Subjective memory complaints (SMC) form a core component of the criteria for Mild Cognitive Impairment (MCI) [1,2]. However, results of a meta-analysis on objective vs. subjective memory performance noted minimal correlation between objective performance and subjective assessments, with regards to memory function in general. This highlights the need for caution when only relying on the latter [3].

SMC could be related to depression in late life [4]. However, changes over time in this relationship needs further investigation. Results showed that SMC at baseline increased the risk of increased depressive symptom intensity after four [5] and ten years [6,7]. A recent analysis concludes that SMC in cognitively normal older people might contribute to the development of depressive symptoms in the future [4]. A subgroup with SMC were shown to be at a higher risk for developing depressive symptoms [4,5,6]. Findings from the English Longitudinal Study of Ageing show that in patients with objective cognitive impairment, depressive symptoms might show increased SMC, but this did not affect objective impairment [8]. In contrast, Lehrner et al. noted that depression is related to increase in SMC, regardless of objective cognitive function [9]. In summary, based on the results from previous studies, the relationship exacted between SMC, objective memory impairment, and depression severity, seemed to be unclear. A systematic review suggested that further studies examining relationship between those factors should be performed in a longitudinal manner [10].

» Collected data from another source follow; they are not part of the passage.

-- ==== Sys2Proof/Machine/State.lean ====
section
/-! DEFINITION. The state of the machine, its faults, its refusals, and the state after reset (spec files 10_state.md,
60_exceptions.md and 70_reset_and_hazards.md). -/

namespace Sys2Proof.Machine

/-- The eight faults of rule R171, each with the value it records. `State.raise` puts one into the faulted mark; `step` on a
marked state answers `.fault` with it, for no further instruction is executed (R170). Stopping here is SAFE for each: the
spec itself stops the machine, and its decisions D8, D9, D10, D6 and D12 err toward unprovable. -/
inductive Fault where
  /-- JAL, JALR or a taken branch whose target is not a multiple of 4; records the target. Safe. -/
  | instructionAddressMisaligned (target : Word)
  /-- The fetch of any instruction when pc is not the address of an existing word; records pc. Safe. -/
  | instructionAccessFault (pc : Word)
  /-- The fetch of any instruction from a word stored by SW, unless `IFETCH_COHERENT`; records pc. Safe. -/
  | fetchAfterStore (pc : Word)
  /-- Decoding of a word that matches no row of the opcode map; records the word. Safe. -/
  | illegalInstruction (inst : Word)
  /-- LW at an effective address that is not a multiple of 4; records it. Safe. -/
  | loadAddressMisaligned (ea : Word)
  /-- LW at an aligned address where no word exists; records it. Safe. -/
  | loadAccessFault (ea : Word)
  /-- SW at an effective address that is not a multiple of 4; records it. Safe. -/
  | storeAddressMisaligned (ea : Word)
  /-- SW at an aligned address where no word exists; records it. Safe. -/
  | storeAccessFault (ea : Word)
  deriving DecidableEq, Repr

/-- Why there is no step that is not a fault. -/
inductive Refusal where
  /-- An instruction of the table without a meaning, by its mnemonic. Raised by `exec` for such an arm; there is none. Safe. -/
  | notModelled (mnemonic : String)
  /-- Raised by `step` when `pc = HALT_PC`: the run has ended and the word there is not fetched (R192). Safe. -/
  | runEnded
  deriving DecidableEq, Repr

/-- Memory as byte cells at strictly rising addresses (R31, R40). A byte that is not listed has been fixed by no launch image
and by no store: as an entry it reads as none, and the machine sees `Config.memInitByte` there (R55, notes/assumptions/3.md). -/
abbrev Memory := List Host.Cell

/-- The whole state: 31 registers, PC and memory (10_state.md), the two pieces of bookkeeping of rule R32, and the
configuration of rule R4 as a field of the model's own (notes/assumptions/1.md). -/
structure State where
  /-- `R[1]` to `R[31]`; entry `k` is `R[k+1]`. `R[0]` is a constant and not state (R21, R22). -/
  regs : Vector Word 31
  /-- `PC`: the address of the instruction being executed (R24). -/
  pc : Word
  /-- The bytes of memory that an image or a store has fixed (R31). -/
  mem : Memory
  /-- The word addresses SW has written since reset, strictly rising (R32, R47, R48). -/
  stored : List Nat
  /-- The faulted mark with the fault's name and value; none while the machine runs (R32, R170). -/
  faulted : Option Fault
  /-- The configuration; no instruction reads it as a value or changes it (R4). -/
  params : Params
  deriving DecidableEq, Repr

/-- What the host chooses before reset (R203): the configuration, `REG_INIT` and the memory image. -/
structure Launch where
  params : Params
  regInit : Vector Word 31
  image : Memory
  deriving DecidableEq, Repr

/-- Reset: every piece of state takes the value of the table of rule R33 (R190). -/
def State.launch (l : Launch) : State where
  regs := l.regInit
  pc := l.params.resetPc
  mem := l.image
  stored := []
  faulted := none
  params := l.params

/-- The launch of `State.reset`: the configuration of notes/assumptions/1.md, registers zero (notes/assumptions/2.md), no image.
DESIGN CHOICE, unsafe: the spec leaves `REG_INIT` and the configuration OPEN. -/
def Launch.unloaded : Launch where
  params := Config.resetParams
  regInit := Vector.replicate 31 0#32
  image := []

/-- The machine right after reset, nothing loaded (R33, R190). -/
def State.reset : State := State.launch Launch.unloaded

end Sys2Proof.Machine
end

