-- ==== Sys2Proof/Machine/Core.lean ====
section
/-! DEFINITION. The machine as the host runs it. -/

def Sys2Proof.core : Host.Core := { State := Sys2Proof.Machine.State, Fault := Sys2Proof.Machine.Fault, Refusal := Sys2Proof.Machine.Refusal, step := Sys2Proof.Machine.step, reset := Sys2Proof.Machine.State.reset }
end

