/-- From R25 (a sentence the spec marks as derived), R12 and R170: an instruction that is not a jump and not a taken branch either goes on
at pc + 4 with the mark clear, or takes a fault and changes nothing but the mark. That taking a fault is a next state with the mark set is
the model's choice (notes/assumptions/5.md). -/
def Obligations.OtherInstructionsGoOnAtTheNextWord : Prop :=
  ∀ (i : Instr) (s : State),
    (s.faulted = none → i.takenTarget s = none →
      ∃ t, exec i s = .next t ∧ ((t.faulted = none ∧ t.pc = s.pc + 4#32) ∨ ∃ f, t = { s with faulted := some f }))

/-- The write column of the table of R23, with R28 and, for the `stored` set, R47: whatever an instruction does, only its destination
register can change; only SW changes memory and the `stored` set, and only the four bytes at its effective address; no instruction changes
the configuration. A next state is also the form of a fault (notes/assumptions/5.md). -/
def Obligations.OnlyTheNamedDestinationsChange : Prop :=
  ∀ (i : Instr) (s t : State),
    (exec i s = .next t →
      (∀ r, i.dest ≠ some r → t.x r = s.x r) ∧
      (∀ a, (∀ ea, i.storeAddress s = some ea → a < ea.toNat ∨ ea.toNat + 4 ≤ a) → t.byteAt a = s.byteAt a) ∧
      (∀ a, (∀ ea, i.storeAddress s = some ea → a ≠ ea.toNat) → (a ∈ t.stored ↔ a ∈ s.stored)) ∧
      t.params = s.params)

/-- The read column of the table of R23, with R13 and, for the `stored` set, R47: two states that agree on PC, the configuration, the
registers an instruction names as sources and, for a load, on memory, go on alike: same PC, same fault, and where none is taken the same
value in the destination register and, for a store, the same four bytes at the effective address, which is then in both `stored` sets. (Both
start unfaulted, as R193 says; the form of the fault is the model's, notes/assumptions/5.md. That the address joins the set also with
IFETCH_COHERENT true is read from the pseudocode of R47: DEDUCED, notes/assumptions/17.md.) -/
def Obligations.OnlyTheNamedSourcesAreRead : Prop :=
  ∀ (i : Instr) (s u t : State),
    (s.faulted = none → u.faulted = none → u.pc = s.pc → u.params = s.params → (∀ r ∈ i.sources, u.x r = s.x r) →
      (∀ ea, i.loadAddress s = some ea → ∀ a, ea.toNat ≤ a → a < ea.toNat + 4 → u.byteAt a = s.byteAt a) →
      exec i s = .next t →
      ∃ w, exec i u = .next w ∧ w.pc = t.pc ∧ w.faulted = t.faulted ∧
        (t.faulted = none → ∀ r, i.dest = some r → w.x r = t.x r) ∧
        (t.faulted = none → ∀ ea, i.storeAddress s = some ea →
          (∀ a, ea.toNat ≤ a → a < ea.toNat + 4 → w.byteAt a = t.byteAt a) ∧ ea.toNat ∈ w.stored ∧ ea.toNat ∈ t.stored))

/-- From R33, R190 and R191: every launch whose parameters are in their ranges and whose image is in canonical form inside memory gives a
state that meets the invariant, and `State.reset` is one. The values `State.reset` names are the model's (notes/assumptions/1.md, 2.md). -/
def Obligations.EveryLaunchStateIsSound : Prop :=
    (∀ l : Launch, l.wf = true → (State.launch l).Inv) ∧ State.reset.Inv

/-- R190 with the table of R33 (decision D16): PC is RESET_PC, registers 1 to 31 hold REG_INIT and register 0 zero, memory is the image, the
faulted mark is clear, the `stored` set empty. The parameters are a field of the model's own (notes/assumptions/1.md). -/
def Obligations.LaunchLeavesTheResetTable : Prop :=
  ∀ (l : Launch),
    (State.launch l).pc = l.params.resetPc ∧
    (State.launch l).x 0#5 = 0x00000000#32 ∧
    (∀ (k : Nat) (hk : k < 31), (State.launch l).x (BitVec.ofNat 5 (k + 1)) = l.regInit[k]) ∧
    (∀ a b, Memory.find l.image a = some b → (State.launch l).byteAt a = b) ∧
    (State.launch l).faulted = none ∧
    (State.launch l).stored = [] ∧
    (State.launch l).params = l.params

/-- The invariant of Safety.lean (from R4, R26, R31, R47): PC a multiple of 4, parameters in their ranges, memory canonical and inside its
bounds, the `stored` set canonical and made of existing words whose bytes are fixed. Every step from every state that meets it keeps it. -/
def Obligations.EveryStepKeepsTheInvariant : Prop :=
  ∀ (s t : State),
    (s.Inv → step s = .next t → t.Inv)

/-- From R26 (decision D9): a step from any state whose PC is a multiple of 4 leaves PC a multiple of 4, whatever else holds. -/
def Obligations.PcStaysAMultipleOfFour : Prop :=
  ∀ (s t : State),
    (IsWordAddress s.pc → step s = .next t → IsWordAddress t.pc)

/-- From R12, R170 and R173 (decision D13): the step that takes a fault changes nothing but the mark, and no instruction is ever executed
after it: the next step answers that fault. The form of the fault is the model's (notes/assumptions/5.md). -/
def Obligations.FaultsArePreciseAndTerminal : Prop :=
  ∀ (s t : State) (f : Fault),
    (s.faulted = none → step s = .next t → t.faulted = some f →
      t = { s with faulted := some f } ∧ step t = .fault f)

/-- The table of R171 with the priorities of R172 (decisions D6, D8, D9, D10, D12, D13, D22): a running machine takes a fault in one step
exactly when the table's condition for that fault holds, with the value the table records; so nothing else ever faults. The form of the
fault is the model's (notes/assumptions/5.md), and so is the fetch in states whose PC is not a multiple of 4 (notes/assumptions/16.md). -/
def Obligations.FaultsAreRaisedExactlyWhenTheTableSays : Prop :=
  ∀ (s : State) (f : Fault),
    (s.Running → ((∃ t, step s = .next t ∧ t.faulted = some f) ↔ s.Raises f))

/-- From R170, R192 and R193 (decisions D13, D17): a machine that is not faulted and not at HALT_PC always has a next state; a faulted one
answers its fault; at HALT_PC the run has ended. The two stops are the model's forms (notes/assumptions/5.md, 6.md). -/
def Obligations.ARunningMachineAlwaysSteps : Prop :=
  ∀ (s : State),
    (s.Running → ∃ t, step s = .next t) ∧
    (∀ f, s.faulted = some f → step s = .fault f) ∧
    (s.Ended → step s = .refused .runEnded)

/-- From R193 and R74: when the machine runs, the word at PC can be fetched and decodes to `i`, the step is `exec` of `i` at that state and
nothing more: PC is moved by the instruction itself. The fetch at a PC that is not a multiple of 4 is the model's
(notes/assumptions/16.md). -/
def Obligations.StepRunsTheDecodedInstruction : Prop :=
  ∀ (s : State) (i : Instr),
    (s.Running → s.AboutToRun i → step s = exec i s)

/-- From R80 and R171 (decision D6): a fetched word that matches no row of the opcode map takes IllegalInstruction with the word and changes
nothing else. The form of the fault is the model's (notes/assumptions/5.md), and so is the fetch at a PC that is not a multiple of 4
(notes/assumptions/16.md). -/
def Obligations.UnlistedWordsAreIllegal : Prop :=
  ∀ (s : State),
    (s.Running → s.Fetchable → (∀ row ∈ opcodeMap, s.wordAt s.pc &&& row.1 ≠ row.2) →
      step s = .next { s with faulted := some (.illegalInstruction (s.wordAt s.pc)) })

/-- R73: for each of the 31 rows, a word decodes to that row's instruction exactly when `inst & mask = match`. -/
def Obligations.AWordIsAnInstructionExactlyWhenItMatchesItsRow : Prop :=
  ∀ (w : Word) (k : Fin 31),
    (w &&& opcodeMap[k].1 = opcodeMap[k].2 ↔ ∃ i, decodeWord w = .ok i ∧ i.rowIndex = k)

/-- Decode after encode (R41, R60, R62 to R73): for every well-formed instruction with every operand value, the four bytes it is stored as
decode to it and leave the bytes after them alone. -/
def Obligations.EncodedInstructionsDecodeBack : Prop :=
  ∀ (i : Instr) (rest : List Byte),
    (i.wellFormed = true → decode (encodeBytes i ++ rest) = .ok (i, rest))

/-- Encode after decode (R74: no instruction has bits that are ignored): a word that decodes to an instruction is that instruction's
encoding, and the instruction is well-formed. -/
def Obligations.DecodedWordsEncodeBack : Prop :=
  ∀ (w : Word) (i : Instr),
    (decodeWord w = .ok i → i.wellFormed = true ∧ encode i = w)

/-- Words the spec writes out (30_encoding.md, worked assembly of the immediates; 40_reg_reg_arith.md R103; 42_memory_instructions.md R141)
decode to the instructions it names. -/
def Obligations.TheSpecsSampleWordsDecode : Prop :=
    decodeWord 0x407302B3#32 = .ok (.sub 5#5 6#5 7#5) ∧
    decodeWord 0xFFF30293#32 = .ok (.addi 5#5 6#5 0xFFF#12) ∧
    decodeWord 0x40335293#32 = .ok (.srai 5#5 6#5 3#5) ∧
    decodeWord 0x00832283#32 = .ok (.lw 5#5 6#5 8#12) ∧
    decodeWord 0xFE732E23#32 = .ok (.sw 7#5 6#5 0xFFC#12) ∧
    decodeWord 0x3441206F#32 = .ok (.jal 0#5 0x12344#21) ∧
    decodeWord 0x006282E3#32 = .ok (.beq 5#5 6#5 0x804#13)

/-- From R47 and R50 (decisions D8, D10, D11): after an SW that completed, an LW from the same effective address returns the word stored, and
an LW from any other aligned existing address returns the word that was there before. That a clear mark says that the SW completed is the
form of the model (notes/assumptions/5.md). -/
def Obligations.ALoadReturnsTheLatestStore : Prop :=
  ∀ (rs2 rs1 rd base : Reg) (imm disp : BitVec 12) (s t : State) (ea la : Word),
    (s.faulted = none → exec (.sw rs2 rs1 imm) s = .next t → t.faulted = none → ea = s.x rs1 + imm.signExtend 32 →
      la = t.x base + disp.signExtend 32 → IsWordAddress la → t.Exists la →
      ∃ u v, exec (.lw rd base disp) t = .next u ∧ WritesRegister t u rd v (t.pc + 4#32) ∧
        (la = ea → v = s.x rs2) ∧ (la ≠ ea → v = s.wordAt la))

/-- From R47 and R48 (decision D12): at a word in the `stored` set a running machine takes FetchAfterStore and changes nothing else, unless
IFETCH_COHERENT is set; then it runs the stored word. The form of the fault is the model's (notes/assumptions/5.md), and so is the fetch at a
PC that is not a multiple of 4 (notes/assumptions/16.md). -/
def Obligations.FetchOfAStoredWordDependsOnCoherence : Prop :=
  ∀ (s : State) (i : Instr),
    (s.Running → s.Exists s.pc → s.pc.toNat ∈ s.stored →
      (s.params.ifetchCoherent = false → step s = .next { s with faulted := some (.fetchAfterStore s.pc) }) ∧
      (s.params.ifetchCoherent = true → decodeWord (s.wordAt s.pc) = .ok i → step s = exec i s))

/-- From R47, R48 and R32 (decision D12): an address is in the `stored` set after a step exactly when it was before, or the step ran an SW
that took no fault and it is the effective address. R32 keeps the set for IFETCH_COHERENT false; that it grows also when the parameter is
true is read from the pseudocode of R47 (DEDUCED, notes/assumptions/17.md). That a clear mark says that no fault was taken, and the fetch at
a PC that is not a multiple of 4, are the model's (notes/assumptions/5.md, 16.md). -/
def Obligations.TheStoredSetGrowsByStoresOnly : Prop :=
  ∀ (s t : State) (a : Nat),
    (step s = .next t →
      (a ∈ t.stored ↔ a ∈ s.stored ∨ ∃ i ea, s.AboutToRun i ∧ i.storeAddress s = some ea ∧ t.faulted = none ∧ a = ea.toNat))

/-- From R88 (`li`, general knowledge in the spec) and R122: for every 32-bit value, LUI of its upper part (adjusted for the sign of the
lower) and then ADDI of its low 12 bits leave that value in the register, two words further on, nothing else changed. -/
def Obligations.LuiThenAddiBuildsAnyConstant : Prop :=
  ∀ (rd : Reg) (v : Word) (s : State),
    (∃ t u, exec (.lui rd ((v - (v.extractLsb' 0 12).signExtend 32).extractLsb' 12 20)) s = .next t ∧
      exec (.addi rd rd (v.extractLsb' 0 12)) t = .next u ∧ (rd ≠ 0#5 → WritesRegister s u rd v (s.pc + 8#32)))

/-- The last sentence of R112, which the spec marks as derived: after `add sum, a, b`, `sltu c, sum, a` gives the carry out of the addition,
when `sum` is not register 0 and does not overwrite `a`. -/
def Obligations.SltuAfterAddGivesTheCarry : Prop :=
  ∀ (sum a b c : Reg) (s t : State),
    (sum ≠ 0#5 → sum ≠ a → c ≠ 0#5 → exec (.add sum a b) s = .next t →
      ∃ u, exec (.sltu c sum a) t = .next u ∧
        u.x c = if 2 ^ 32 ≤ (s.x a).toNat + (s.x b).toNat then 0x00000001#32 else 0x00000000#32)

/-- The canonical form of memory (from R31; the form is the model's, notes/assumptions/3.md): two memories in canonical form that list the
same byte at every address are the same list. -/
def Obligations.EqualMemoriesAreEqualData : Prop :=
  ∀ (m n : Memory),
    (Memory.wf m = true → Memory.wf n = true → (∀ a, Memory.find m a = Memory.find n a) → m = n)

/-- From R203 and R193, with the model's way of placing one instruction (notes/assumptions/4.md): in a running machine at an existing word, after
`withFetchWord` the step runs the instruction the decoder reads from the word, or takes IllegalInstruction when it reads none; placing it
changes no register, not PC, not the mark, not the configuration, and no byte outside the word. The form of the fault and
the fetch at a PC that is not a multiple of 4 are the model's too (notes/assumptions/5.md, 16.md). -/
def Obligations.AWordPlacedAtPcIsTheOneRun : Prop :=
  ∀ (s p : State) (w : Nat) (i : Instr),
    (s.Running → s.Exists s.pc → p = s.withFetchWord 32 w →
      (decodeTableWord 32 w = some i → step p = exec i p) ∧
      (decodeTableWord 32 w = none → step p = .next { p with faulted := some (.illegalInstruction (BitVec.ofNat 32 w)) }) ∧
      (∀ r, p.x r = s.x r) ∧ p.pc = s.pc ∧ p.faulted = s.faulted ∧ p.params = s.params ∧
      (∀ a, a < s.pc.toNat ∨ s.pc.toNat + 4 ≤ a → p.byteAt a = s.byteAt a))
end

Cognition of Older People, Education, Recreational activities, NutritIon, Comorbidities, fUnctional capacity Studies (COPERNICUS) is the first longitudinal study on aging in Poland [11]. A multidisciplinary approach is needed to examine the potential factors influencing cognitive function because of the well-described relationship between cognitive function and physical exercise [12], level of physical activity [13], and cognitive activity [14], in addition to traditional indicators of cognitive reserve, such as education level and occupational attainment [15]. In this study, we examined the prevalence of SMC, with or without objective memory impairment, and explored the mediating role of depression symptom intensity in older people.

2. Materials and Methods

2.1. Enrolment

Figure 1 presents the process of study enrolment. In total, from n = 407 examined in the baseline cohort, n = 202 participants were lost to follow-up in the second wave of the study.

Participants were enrolled into studies based on advertisement, using regional TV and radio, during health-promoting lectures, in Day Care Centers for the Elderly, and at various meeting-groups for older people. Messages included information regarding an opportunity to a take part in a free-of-charge physical, physiotherapeutic, dietary, social, and cognitive assessment for people 60 years old and over. Age under 60 years old was the only excluding factor from participation in study. The lack of other factors excluding participation was underlined to collect the most representative sample of an older, Polish cohort, as much as possible. The study was approved by the Ethics Committee, Ludwik Rydygier Memorial Collegium Medicum in Bydgoszcz, Nicolaus Copernicus University, Torun (KB 340/2015, date of approval: 21 April 2015); and written informed consent was obtained from all participants.

2.2. Measurement

2.2.1. Subjective Questionnaire

Subjective problems with memory were assessed twice—at the baseline and after 2-years follow-up. Data from both time-points was included in the statistical analysis. Participants were divided into subjective memory complainers (SMC) and non-subjective memory complainers (NSMC), depending on their answers to the question “Have You observed memory decline?” “Yes” was coded as “1”, “no” as “0”. At the 2-year follow-up, the time frame of this question was over the last 2 years. Then, the following answers on dynamics of memory decline could be chosen—“once it was better once worse”, “slow rate of memory decline”, “rapid”, and “it is hard to describe”. One of three answers on the presence of memory performance fluctuation during the day could be chosen—“yes”, “no”, or “it is hard to describe”. The time of day when the memory impairment could be described using one of the following options “worsen during the day”, “at the evening”, “at the morning”, “it is hard to describe”, and “none”.

2.2.2. Cognitive Tests

Neuropsychological tests were conducted by two staff, who underwent common training in the procedures. Almost all (97.1%) neuropsychological tests were conducted by the same person. First, a questionnaire on subjective memory complaints was conducted. Cognitive functioning was assessed with the Mini-Mental State Examination (MMSE), Montreal Cognitive Assessment (MoCA), and Trail Making Test Part B (TMT B). MMSE is a well-known 30-points questionnaire used in neuropsychological assessment, it measures orientation to time and place, immediate recall, and short-term verbal memory, calculation, language, and construct ability. A higher score indicates better cognitive performance [16]. MMSE accuracy and efficiency seems to be worse than other screening tests aiming to measure cognitive function in older people [17]. However, it was widely used in previous research on older patients in Poland [18,19,20].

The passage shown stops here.